Maximum Subarray II
LintCode-42.Maximum Subarray II
Given an array of integers, find two non-overlapping subarrays which have the largest sum.
The number in each subarray should be contiguous.
Return the largest sum.
Notice: The subarray should contain at least one number
Example: For given [1, 3, -1, 2, -1, 2], the two subarrays are [1, 3] and [2, -1, 2] or [1, 3, -1, 2] and [2], they both have the largest sum 7.

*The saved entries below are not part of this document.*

/-- 0x2600:19 CalBankImport (R284). -/
def Obj.calBankImport : Nat := 0x260019

/-- 0x2600:20 ZeroRefRange (R284). -/
def Obj.zeroRefRange : Nat := 0x260020

/-- 0x2600:21 ZeroColumns (R284). -/
def Obj.zeroColumns : Nat := 0x260021

/-- 0x2600:22 ZeroRun (R284). -/
def Obj.zeroRun : Nat := 0x260022

/-- 0x2600:23 ZeroStatus (R284). -/
def Obj.zeroStatus : Nat := 0x260023

/-- 0x2600:24 ZeroResult (R284). -/
def Obj.zeroResult : Nat := 0x260024

/-- 0x2600:25 ZeroApply (R284). -/
def Obj.zeroApply : Nat := 0x260025

/-- 0x2700:01 RegionTemp (R302). -/
def Obj.regionTemp : Nat := 0x270001

/-- 0x2700:02 RegionBand (R302). -/
def Obj.regionBand : Nat := 0x270002

/-- 0x2700:03 LogicTemp (R302). -/
def Obj.logicTemp : Nat := 0x270003

/-- 0x2700:04 PackageTemp (R302). -/
def Obj.packageTemp : Nat := 0x270004

/-- 0x2700:05 ThermTemp (R302). -/
def Obj.thermTemp : Nat := 0x270005

/-- 0x2700:06 I2cTemp (R302). -/
def Obj.i2cTemp : Nat := 0x270006

/-- 0x2700:07 SensorFailed (R302). -/
def Obj.sensorFailed : Nat := 0x270007

/-- 0x2700:08 StaleLimit (R302). -/
def Obj.staleLimit : Nat := 0x270008

/-- 0x2700:09 HousekeepPeriod (R302). -/
def Obj.housekeepPeriod : Nat := 0x270009

/-- 0x2700:0A RegionRateLimit (R302). -/
def Obj.regionRateLimit : Nat := 0x27000A

/-- 0x2700:0B BoardRateLimit (R302). -/
def Obj.boardRateLimit : Nat := 0x27000B

/-- 0x2700:0C RateSpan (R302). -/
def Obj.rateSpan : Nat := 0x27000C

/-- 0x2700:0D ThrottleTemp (R302). -/
def Obj.throttleTemp : Nat := 0x27000D

/-- 0x2700:0E ThrottleHyst (R302). -/
def Obj.throttleHyst : Nat := 0x27000E

/-- 0x2700:0F ThrottleDwell (R302). -/
def Obj.throttleDwell : Nat := 0x27000F

/-- 0x2700:10 ThrottleRelease (R302). -/
def Obj.throttleRelease : Nat := 0x270010

/-- 0x2700:11 TjSafe (R302). -/
def Obj.tjSafe : Nat := 0x270011

/-- 0x2700:12 BoardThrottleTemp (R302). -/
def Obj.boardThrottleTemp : Nat := 0x270012

/-- 0x2700:13 ThermTable (R302). -/
def Obj.thermTable : Nat := 0x270013

/-- 0x2700:14 I2cConfig (R302). -/
def Obj.i2cConfig : Nat := 0x270014

/-- 0x2700:15 TempDemand (R302). -/
def Obj.tempDemand : Nat := 0x270015

/-- 0x2700:16 ThrottleStep (R302). -/
def Obj.throttleStep : Nat := 0x270016

/-- 0x2700:17 ThrottleNow (R302). -/
def Obj.throttleNow : Nat := 0x270017

/-- 0x2700:18 MramWriteAllowed (R302). -/
def Obj.mramWriteAllowed : Nat := 0x270018

/-- 0x2700:19 RegionRate (R302). -/
def Obj.regionRate : Nat := 0x270019

/-- 0x2700:1A BoardRate (R302). -/
def Obj.boardRate : Nat := 0x27001A

/-- 0x2700:1B SensorFailCount (R302). -/
def Obj.sensorFailCount : Nat := 0x27001B

/-- 0x2700:1C RefreshWorst (R302). -/
def Obj.refreshWorst : Nat := 0x27001C

/-- 0x1300:01 NativeTime (R326). -/
def Obj.nativeTime : Nat := 0x130001

/-- 0x1300:02 Increment (R326). -/
def Obj.increment : Nat := 0x130002

/-- 0x1300:03 TimeSource (R326). -/
def Obj.timeSource : Nat := 0x130003

/-- 0x1300:04 TimeSet (R326). -/
def Obj.timeSet : Nat := 0x130004

/-- 0x1300:05 TimeAdjust (R326). -/
def Obj.timeAdjust : Nat := 0x130005

/-- 0x1300:06 IncrementSet (R326). -/
def Obj.incrementSet : Nat := 0x130006

/-- 0x1300:07 ServoState (R326). -/
def Obj.servoState : Nat := 0x130007

/-- 0x1300:08 OffsetNow (R326). -/
def Obj.offsetNow : Nat := 0x130008

/-- 0x1300:09 MeanPathDelay (R326). -/
def Obj.meanPathDelay : Nat := 0x130009

/-- 0x1300:0A StepThreshold (R326). -/
def Obj.stepThreshold : Nat := 0x13000A

/-- 0x1300:0B StepPolicy (R326). -/
def Obj.stepPolicy : Nat := 0x13000B

/-- 0x1300:0C LockThreshold (R326). -/
def Obj.lockThreshold : Nat := 0x13000C

/-- 0x1300:0D ServoKp (R326). -/
def Obj.servoKp : Nat := 0x13000D

/-- 0x1300:0E ServoKi (R326). -/
def Obj.servoKi : Nat := 0x13000E

/-- 0x1300:0F MaxSlew (R326). -/
def Obj.maxSlew : Nat := 0x13000F

/-- 0x1300:10 DelayStepThreshold (R326). -/
def Obj.delayStepThreshold : Nat := 0x130010

/-- 0x1300:11 DelayStepCount (R326). -/
def Obj.delayStepCount : Nat := 0x130011

/-- 0x1300:12 RequalifyCount (R326). -/
def Obj.requalifyCount : Nat := 0x130012

/-- 0x1300:13 DelayAsymmetry (R326). -/
def Obj.delayAsymmetry : Nat := 0x130013

/-- 0x1300:14 PtpProfile (R326). -/
def Obj.ptpProfile : Nat := 0x130014

/-- 0x1300:15 PtpDomain (R326). -/
def Obj.ptpDomain : Nat := 0x130015

/-- 0x1300:16 PtpPortMode (R326). -/
def Obj.ptpPortMode : Nat := 0x130016

/-- 0x1300:17 PortLatency (R326). -/
def Obj.portLatency : Nat := 0x130017

/-- 0x1300:18 AnchorPeriod (R326). -/
def Obj.anchorPeriod : Nat := 0x130018

/-- 0x1300:19 PpsOutMode (R326). -/
def Obj.ppsOutMode : Nat := 0x130019

/-- 0x1300:1A PpsOutWidth (R326). -/
def Obj.ppsOutWidth : Nat := 0x13001A

/-- 0x1300:1B PpsInDelay (R326). -/
def Obj.ppsInDelay : Nat := 0x13001B

/-- 0x1300:1C PpsInSource (R326). -/
def Obj.ppsInSource : Nat := 0x13001C

/-- 0x1300:1D StepCount (R326). -/
def Obj.stepCount : Nat := 0x13001D

/-- 0x1300:1E HoldoverCount (R326). -/
def Obj.holdoverCount : Nat := 0x13001E

/-- 0x1300:1F LaunchLateCount (R326). -/
def Obj.launchLateCount : Nat := 0x13001F

/-- 0x1300:20 CompatTicks (R326). -/
def Obj.compatTicks : Nat := 0x130020

/-- 0x1300:21 CompatOffset (R326). -/
def Obj.compatOffset : Nat := 0x130021

/-- 0x1300:22 CompatRate (R326). -/
def Obj.compatRate : Nat := 0x130022

/-- 0x1300:23 CompatTime (R326). -/
def Obj.compatTime : Nat := 0x130023

/-- 0x1300:24 TimeStatus (R326). -/
def Obj.timeStatus : Nat := 0x130024

/-- 0x1300:25 LastStepTime (R326). -/
def Obj.lastStepTime : Nat := 0x130025

/-- 0x1300:26 PairTimeOffset (R326). -/
def Obj.pairTimeOffset : Nat := 0x130026

/-- 0x1300:27 AnnounceTimeout (R326). -/
def Obj.announceTimeout : Nat := 0x130027

/-- 0x1300:28 LaunchDelay (R326). -/
def Obj.launchDelay : Nat := 0x130028

/-- 0x1300:29 RateNow (R326). -/
def Obj.rateNow : Nat := 0x130029

/-- 0x1300:2A PtpIgnoredCount (R326). -/
def Obj.ptpIgnoredCount : Nat := 0x13002A

/-- 0x1300:2B PpsRejectCount (R326). -/
def Obj.ppsRejectCount : Nat := 0x13002B

/-- 0x1140:01 IpMode (R350). -/
def Obj.ipMode : Nat := 0x114001

/-- 0x1140:02 IpAddress (R350). -/
def Obj.ipAddress : Nat := 0x114002

/-- 0x1140:03 NetMask (R350). -/
def Obj.netMask : Nat := 0x114003

/-- 0x1140:04 Gateway (R350). -/
def Obj.gateway : Nat := 0x114004

/-- 0x1140:05 IpNow (R350). -/
def Obj.ipNow : Nat := 0x114005

/-- 0x1140:06 DhcpState (R350). -/
def Obj.dhcpState : Nat := 0x114006

/-- 0x1140:07 Mtu (R350). -/
def Obj.mtu : Nat := 0x114007

/-- 0x1141 + n:01 PortMode (R350). -/
def Obj.portMode (n : Nat) : Nat := (0x1141 + n) * 256 + 0x01

/-- 0x1141 + n:02 MacAddress (R350). -/
def Obj.portMacAddress (n : Nat) : Nat := (0x1141 + n) * 256 + 0x02

/-- 0x1141 + n:03 VlanId (R350). -/
def Obj.portVlanId (n : Nat) : Nat := (0x1141 + n) * 256 + 0x03

/-- 0x1141 + n:04 LinkUp (R350). -/
def Obj.portLinkUp (n : Nat) : Nat := (0x1141 + n) * 256 + 0x04

/-- 0x1141 + n:05 LinkDownCount (R350). -/
def Obj.portLinkDownCount (n : Nat) : Nat := (0x1141 + n) * 256 + 0x05

/-- 0x1150 + n:01 Enable (R350). -/
def Obj.strEnable (n : Nat) : Nat := (0x1150 + n) * 256 + 0x01

/-- 0x1150 + n:02 DestAddr (R350). -/
def Obj.strDestAddr (n : Nat) : Nat := (0x1150 + n) * 256 + 0x02

/-- 0x1150 + n:03 DestPort (R350). -/
def Obj.strDestPort (n : Nat) : Nat := (0x1150 + n) * 256 + 0x03

/-- 0x1150 + n:04 PortMap (R350). -/
def Obj.strPortMap (n : Nat) : Nat := (0x1150 + n) * 256 + 0x04

/-- 0x1150 + n:05 NextSequence (R350). -/
def Obj.strNextSequence (n : Nat) : Nat := (0x1150 + n) * 256 + 0x05

/-- 0x1150 + n:06 PortNow (R350). -/
def Obj.strPortNow (n : Nat) : Nat := (0x1150 + n) * 256 + 0x06

/-- 0x1160:01 DuplicateMode (R350). -/
def Obj.duplicateMode : Nat := 0x116001

/-- 0x1160:02 Failover (R350). -/
def Obj.failover : Nat := 0x116002

/-- 0x1160:03 FailbackHold (R350). -/
def Obj.failbackHold : Nat := 0x116003

/-- 0x1160:04 ColumnSplit (R350). -/
def Obj.columnSplit : Nat := 0x116004

/-- 0x1160:05 ColumnRun (R350). -/
def Obj.columnRun : Nat := 0x116005

/-- 0x1160:06 ClassMaxWait (R350). -/
def Obj.classMaxWait : Nat := 0x116006

/-- 0x1160:07 QueueLimit (R350). -/
def Obj.queueLimit : Nat := 0x116007

/-- 0x1160:08 ClassPcp (R350). -/
def Obj.classPcp : Nat := 0x116008

/-- 0x1160:09 MarkerInterval (R350). -/
def Obj.markerInterval : Nat := 0x116009

/-- 0x1170:01 ClassCounters (R350). -/
def Obj.classCounters : Nat := 0x117001

/-- 0x1170:02 C2LossCount (R350). -/
def Obj.c2LossCount : Nat := 0x117002

/-- 0x1170:03 LossMarkerCount (R350). -/
def Obj.lossMarkerCount : Nat := 0x117003
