/-- The objects at 0x2D10 + p (R374). -/
def Dict.camRows (n : Nat) : List ObjDef :=
  [⟨Obj.camEnable n, .bool, .rws [.idle], 1, [0x00], true, false, .any, 0⟩,
   ⟨Obj.camInputDepth n, .u8, .rws [.idle], 2, [0x0C], true, false, .span 8 16, 0⟩,
   ⟨Obj.camPixelsPerClock n, .u8, .rws [.idle], 2, [0x01], true, false, .span 1 2, 0⟩,
   ⟨Obj.camSyncPolarity n, .u8, .rws [.idle], 2, [0x07], true, false, .any, 0xf0⟩,
   ⟨Obj.camCfaPattern n, .u8, .rws [.idle], 2, [0x00], true, false, .span 0 4, 0⟩,
   ⟨Obj.camActiveWidth n, .u16, .rws [.idle], 2, leBytes 2 1920, true, false, .span 256 4096, 0⟩,
   ⟨Obj.camActiveHeight n, .u16, .rws [.idle], 2, leBytes 2 1080, true, false, .span 16 4096, 0⟩,
   ⟨Obj.camFrameMaxTime n, .u32, .rws [.idle], 2, leBytes 4 100000, true, false, .span 1000 1000000, 0⟩,
   ⟨Obj.camPadValue n, .u16, .rws [.idle], 1, leBytes 2 0, true, false, .any, 0⟩,
   ⟨Obj.camTap n, .u8, .rws [.idle], 1, [0x02], true, false, .span 0 2, 0⟩,
   ⟨Obj.camOutFormat n, .u8, .rws [.idle], 1, [0x02], true, false, .span 0 3, 0⟩,
   ⟨Obj.camTrigMode n, .u8, .rws [.idle], 1, [0x00], true, false, .span 0 2, 0⟩,
   ⟨Obj.camTrigWidth n, .u16, .rws [.idle], 2, leBytes 2 100, true, false, .span 1 65535, 0⟩,
   ⟨Obj.camTrigActiveHigh n, .bool, .rws [.idle], 2, [0x01], true, false, .any, 0⟩,
   ⟨Obj.camTrigTime n, .time80, .rw, 1, List.replicate 10 0, false, false, .any, 0⟩,
   ⟨Obj.camTrigPeriod n, .u32, .rw, 1, leBytes 4 0, false, false, .zeroOr 1000000 4000000000, 0⟩] ++
  [⟨Obj.camTrigColumns n, (.domain 2 16), .rws [.idle], 1, [0, 0], true, true, .any, 0⟩,
   ⟨Obj.camTrigDirection n, .u8, .rws [.idle], 1, [0x03], true, true, .any, 0xfc⟩,
   ⟨Obj.camTrigEveryFrames n, .u8, .rws [.idle], 1, [0x01], true, true, .span 1 255, 0⟩,
   ⟨Obj.camTrigDelay n, .u32, .rws [.idle], 1, leBytes 4 0, true, true, .span 0 100000, 0⟩,
   ⟨Obj.camVsyncDelayMin n, .u32, .rws [.idle], 2, leBytes 4 0, true, false, .span 0 999999, 0⟩,
   ⟨Obj.camVsyncDelayMax n, .u32, .rws [.idle], 2, leBytes 4 50000, true, false, .span 1 1000000, 0⟩,
   ⟨Obj.camBlackLevel n, (.domain 8 8), .rws [.idle], 1, List.replicate 8 0, true, true, .any, 0⟩,
   ⟨Obj.camSnrStrength n, .u8, .rws [.idle], 1, [0x08], true, true, .span 0 16, 0⟩,
   ⟨Obj.camSnrThreshold n, .u16, .rws [.idle], 1, leBytes 2 2048, true, true, .any, 0⟩,
   ⟨Obj.camTnrEnable n, .bool, .rws [.idle], 1, [0x00], true, true, .any, 0⟩,
   ⟨Obj.camTnrStrength n, .u8, .rws [.idle], 1, [0x08], true, true, .span 0 15, 0⟩,
   ⟨Obj.camTnrThreshold n, .u16, .rws [.idle], 1, leBytes 2 1024, true, true, .any, 0⟩,
   ⟨Obj.camWbGain n, (.domain 8 8), .rws [.idle], 1, words2 [1024, 1024, 1024, 1024], true, true, .any, 0⟩,
   ⟨Obj.camColourMatrix n, (.domain 18 18), .rws [.idle], 1, words2 [1024, 0, 0, 0, 1024, 0, 0, 0, 1024], true, true, .any, 0⟩,
   ⟨Obj.camGammaLut n, (.domain 66 66), .rws [.idle], 1, words2 ((List.range 32).map (· * 2048) ++ [65535]), true, true, .any, 0⟩,
   ⟨Obj.camFrameCount n, .u32, .ro, 0, leBytes 4 0, false, false, .any, 0⟩] ++
  [⟨Obj.camNextFrameNumber n, .u32, .ro, 0, leBytes 4 0, false, false, .any, 0⟩,
   ⟨Obj.camDropCount n, (.domain 20 20), .ro, 0, List.replicate 20 0, false, false, .any, 0⟩,
   ⟨Obj.camSkippedTrigCount n, .u32, .ro, 0, leBytes 4 0, false, false, .any, 0⟩,
   ⟨Obj.camMalformedCount n, (.domain 24 24), .ro, 0, List.replicate 24 0, false, false, .any, 0⟩,
   ⟨Obj.camStoreHighWater n, .u32, .ro, 0, leBytes 4 0, false, false, .any, 0⟩,
   ⟨Obj.camLastTrailer n, (.domain 36 36), .ro, 0, List.replicate 36 0, false, false, .any, 0⟩,
   ⟨Obj.camLastStats n, (.domain 1424 1424), .ro, 0, List.replicate 1424 0, false, false, .any, 0⟩]
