-- ==== Sys2Proof/Machine/Hist.lean ====
section
/-!
DEFINITION. Histograms and returns (R112, R116 to R133, R138 to R140): assignment of conversions to shots, blind counts, zoom
placement, peak extraction, bin segments, and the forming of column packets.
-/

namespace Sys2Proof.Machine

/-! ### Intervals and buffers (R120) -/

def State.note (s : State) (i : Nat) : Option IntervalNote := s.array.notes.find? (fun n => n.interval == i)

/-- The state as the settings of an interval have it, for reading its objects (R120). -/
def State.under (s : State) (i : Nat) : State :=
  match s.note i with
  | some n => { s with live := n.settings }
  | none => s

/-- Whether an interval has ended: a later one has begun, or columns have ceased. -/
def State.intervalEnded (s : State) (i : Nat) : Bool := decide (i < s.scan.interval) || !s.dev.state.hasColumns

/-- A buffer before its first count. -/
def State.bufRest (s : State) (p i : Nat) : HistBuf :=
  let ch := (s.servedChannel p).getD (if p < 1024 then p else 16 * (p - 1024))
  { interval := i, ch := ch, depth := (s.pixel ch).depth, coarse := [], zooms := [], zoomReady := none, searched := false,
    released := none, blind := 0 }

def PathMeas.buf? (m : PathMeas) (i : Nat) : Option HistBuf := m.bufs.find? (fun b => b.interval == i)

/-- A path's buffer of an interval changed; made when it is not there. -/
def State.withBuf (s : State) (p i : Nat) (f : HistBuf → HistBuf) : State :=
  let m := s.meas p
  let bufs := match m.buf? i with
    | some _ => m.bufs.map (fun b => if b.interval = i then f b else b)
    | none => m.bufs ++ [f (s.bufRest p i)]
  s.setMeas p { m with bufs := bufs }

/-! ### Counts (R116, R119, R123) -/

/-- Bins of a histogram: (bin, count, blind). -/
abbrev Bins := List (Nat × (Nat × Nat))

/-- One count added to a bin's detections; answers whether the counter saturated by it (R119). -/
def Bins.hit (bs : Bins) (k : Nat) : Bins × Nat :=
  let x := tabGet bs k (0, 0)
  if x.1 ≥ 4095 then (bs, 0) else (tabPut bs k (x.1 + 1, x.2), b2n (x.1 + 1 == 4095))

/-- One count added to a bin's blind counter. -/
def Bins.dark (bs : Bins) (k : Nat) : Bins × Nat :=
  let x := tabGet bs k (0, 0)
  if x.2 ≥ 4095 then (bs, 0) else (tabPut bs k (x.1, x.2 + 1), b2n (x.2 + 1 == 4095))

/-- Blind counts added to the bins from `lo` to `hi`. -/
def Bins.darkSpan (bs : Bins) (lo hi : Int) : Bins × Nat :=
  if hi < lo then (bs, 0)
  else (rangeFrom lo.toNat ((hi - lo).toNat + 1)).foldl (fun acc k =>
    let r := Bins.dark acc.1 k
    (r.1, acc.2 + r.2)) (bs, 0)

/-- Whether a shot belongs to a buffer's zooms: its start lies after the zoom-ready instant (R122). -/
def HistBuf.zoomed (b : HistBuf) (start : Stamp) : Bool :=
  match b.zoomReady with
  | some r => decide (r < start) && decide (b.zooms ≠ [])
  | none => false

/-- A detection at `t` counted for a shot with start `st`; `foreign` is R136. Answers the saturation events. -/
def HistBuf.count (b : HistBuf) (t st big small : Nat) (foreign : Bool) : HistBuf × Nat :=
  let k := (t - st) / big
  let (cs, n) := if k < 1024 then Bins.hit b.coarse k else (b.coarse, 0)
  if b.zoomed st then
    let zs := b.zooms.map (fun z =>
      let d : Int := (t : Int) - st - z.z0
      let kz := floorDivInt d small
      if 0 ≤ kz ∧ kz ≤ 63 then
        let r := Bins.hit z.bins kz.toNat
        ({ z with bins := r.1, total := z.total + 1, foreign := z.foreign + b2n foreign }, r.2)
      else (z, 0))
    ({ b with coarse := cs, zooms := zs.map (fun r => r.1) }, n + (zs.map (fun r => r.2)).foldl (· + ·) 0)
  else ({ b with coarse := cs }, n)
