/-- The error of an axis that R218 and R219 judge. -/
def State.axisError (s : State) (n : Nat) : Rat :=
  if n = 0 ∧ s.u Obj.mirrorType = 1 then
    match s.scan.edges.head? with
    | none => 0
    | some (k, t) =>
      let model : Rat := (s.scan.fitRef : Rat) + (((k : Int) - (s.scan.edgeN : Int) : Int) : Rat) * (s.scan.fitPeriod : Rat) / 4294967296
      let late := if s.scan.fitPeriod = 0 then 0
        else ((t : Rat) - model) / ((s.scan.fitPeriod : Rat) / 4294967296) * s.facetPerEdge
      if s.overdue > ratAbs late then s.overdue else late
  else if s.resonant n then
    let e := (s.scaled 0).rat - s.resTheta (s.chain 0).outStamp
    if s.overdue > ratAbs e then s.overdue else e
  else f32q (s.loop n).err

/-- Whether an axis lies within its tolerance. -/
def State.axisInTol (s : State) (n : Nat) : Bool :=
  decide (ratAbs (s.axisError n) ≤ s.q (if n = 0 then Obj.trackTol else Obj.l1TrackTol))

/-- Scan-valid as R218 gives it. -/
def State.scanValidNow (s : State) : Bool :=
  let ok (n : Nat) : Bool :=
    let l := s.loop n
    l.mode == .track && l.rampLeft == 0 && !l.freshMode && s.axisInTol n && !l.missedNow
  ok 0 && ok 1 && !s.scan.stall

/-- Scan-valid driven to what R218 gives, with its direct gate (R157, R218). -/
def State.scanValidDrive (s : State) : State :=
  let on := s.scanValidNow
  let s1 := s.setB Obj.scanValid on
  if on then s1.scanValidRise else s1.scanValidFall

/-- L2 in tolerance (R220). -/
def State.chargeOk (s : State) : Bool :=
  let l := s.loop 2
  l.mode == .regulate && l.atTarget && decide (ratAbs (f32q l.err) ≤ (s.u Obj.chargeTol : Rat))

/-- The CHARGE inhibit follows L2 (R220); in SCAN its setting is an Error (0x0307). -/
def State.chargeInhibit (s : State) : State :=
  if s.chargeOk then s.inhibitOff inhCharge
  else if bitOf s.fire.inhibit inhCharge then s
  else
    let s1 := s.inhibitOn inhCharge
    if s1.dev.state = .scan then s1.raise 0x0307 0xFFFF 3 (s1.u Obj.chargeMeasured) else s1

/-- STALL_LATCH: the error of L0 has exceeded StallTol for StallTime in TRACK; a resonant frequency out of range is treated as one
(R216, R219). -/
def State.stallLatch (s : State) : State :=
  let l := s.loop 0
  let out := s.resonant 0 && (decide (s.resFreqNow < s.q Obj.resFreqMin) || decide (s.resFreqNow > s.q Obj.resFreqMax))
  if l.mode ≠ .track ∨ s.scan.stall then s
  else match (if out then some s.time.ticks else l.badSince) with
    | none => s
    | some t =>
      let s1 := if out then s else s.runTo (t + ceilDiv (s.u Obj.stallTime) 4)
      let s2 : State := { s1 with scan := { s1.scan with stall := true } }
      let s3 := (s2.inhibitOn inhStall).fatal 0x0402 0 (q32 (s1.axisError 0))
      (List.range 2).foldl (fun s n => (s.setLoop n { s.loop n with code := 0x8000 }).setU (Obj.loopOutputNow n) 0x8000) s3
        |>.scanValidDrive

/-! ### Deadlines (R199) -/

/-- A missed deadline: the DAC keeps its code; at MissLimit every output goes to its reset code and the device to SAFE. -/
def State.deadlineMiss (s : State) (n : Nat) : State :=
  let l := s.loop n
  if l.mode = .off then s
  else
    let run := satNat 255 (l.missRun + 1)
    let s1 := (s.setLoop n { l with miss := true, missRun := run, missedNow := true }).bump (Obj.loopDeadlineMissCount n) 1
    let s2 := if n < 2 then s1.scanValidDrive else s1
    if run ≥ s2.u Obj.missLimit ∧ ¬ s2.ev.fatal.contains 0x0401 then
      ((List.range 4).foldl (fun s m => (s.setLoop m { s.loop m with code := resetCode m }).setU (Obj.loopOutputNow m) (resetCode m))
        s2).fatal 0x0401 n run
    else s2
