/-- TimeStatus (Table TIME-8). -/
def State.timeStatus (s : State) : Nat :=
  128 * b2n s.time.slewing + 64 * b2n (s.timeSourceNow == 1 && s.u Obj.ptpPortMode == 2 && s.time.ptpPort == 1) +
    32 * b2n s.time.pairSource + 16 * b2n (s.time.servo == 0 && s.u Obj.timeSource != 0) +
    8 * b2n (decide (s.time.dev > 0) || s.time.servo == 4) + s.time.servo

/-- CompatTime (R306). -/
def State.compatTime (s : State) : Nat :=
  let d : Rat := (s.time.ticks : Rat) * 4 * (1 + (s.i Obj.compatRate : Rat) / 1099511627776)
  twosOf 64 (s.i Obj.compatOffset + ratFloor d)

end Sys2Proof.Machine
end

Challenge: Can you do it in time complexity O(n) ?
public class Solution {
/**
* @param nums: A list of integers
* @return: An integer denotes the sum of max two non-overlapping subarrays
*/
public int maxTwoSubArrays(ArrayList<Integer> nums) {
if (nums == null || nums.size() == 0) {
return 0;
}
int sum = 0;
int max = Integer.MIN_VALUE;
int[] left = new int[nums.size()];
for (int i = 0; i < nums.size(); i++) {
sum = Math.max(sum + nums.get(i), nums.get(i));
max = Math.max(sum, max);
left[i] = max;
}
sum = 0;
max = Integer.MIN_VALUE;
int result = Integer.MIN_VALUE;
for (int i = nums.size() - 1; i >= 0; i--) {
if (i < nums.size() - 1) {
result = Math.max(result, left[i] + max);
}
sum = Math.max(sum + nums.get(i), nums.get(i));
max = Math.max(sum, max);
}
return result;
}
}
Here is another solution to this problem.
public class Solution {
/**
* @param nums: A list of integers
* @return: An integer denotes the sum of max two non-overlapping subarrays
*/
public int maxTwoSubArrays(ArrayList<Integer> nums) {
if (nums == null || nums.size() == 0) {
return 0;
}
int sum = 0;
int max = Integer.MIN_VALUE;
int[] left = new int[nums.size()];
for (int i = 0; i < nums.size(); i++) {
sum = Math.max(sum + nums.get(i), nums.get(i));
max = Math.max(sum, max);
left[i] = max;
}
sum = 0;
max = Integer.MIN_VALUE;
int[] right = new int[nums.size()];
for (int i = nums.size() - 1; i >= 0; i--) {
sum = Math.max(sum + nums.get(i), nums.get(i));
max = Math.max(sum, max);
right[i] = max;
}
int result = Integer.MIN_VALUE;
for (int i = 0; i < nums.size() - 1; i++) {
result = Math.max(result, left[i] + right[i + 1]);
}
return result;
}
}
Hope this helps,
Michael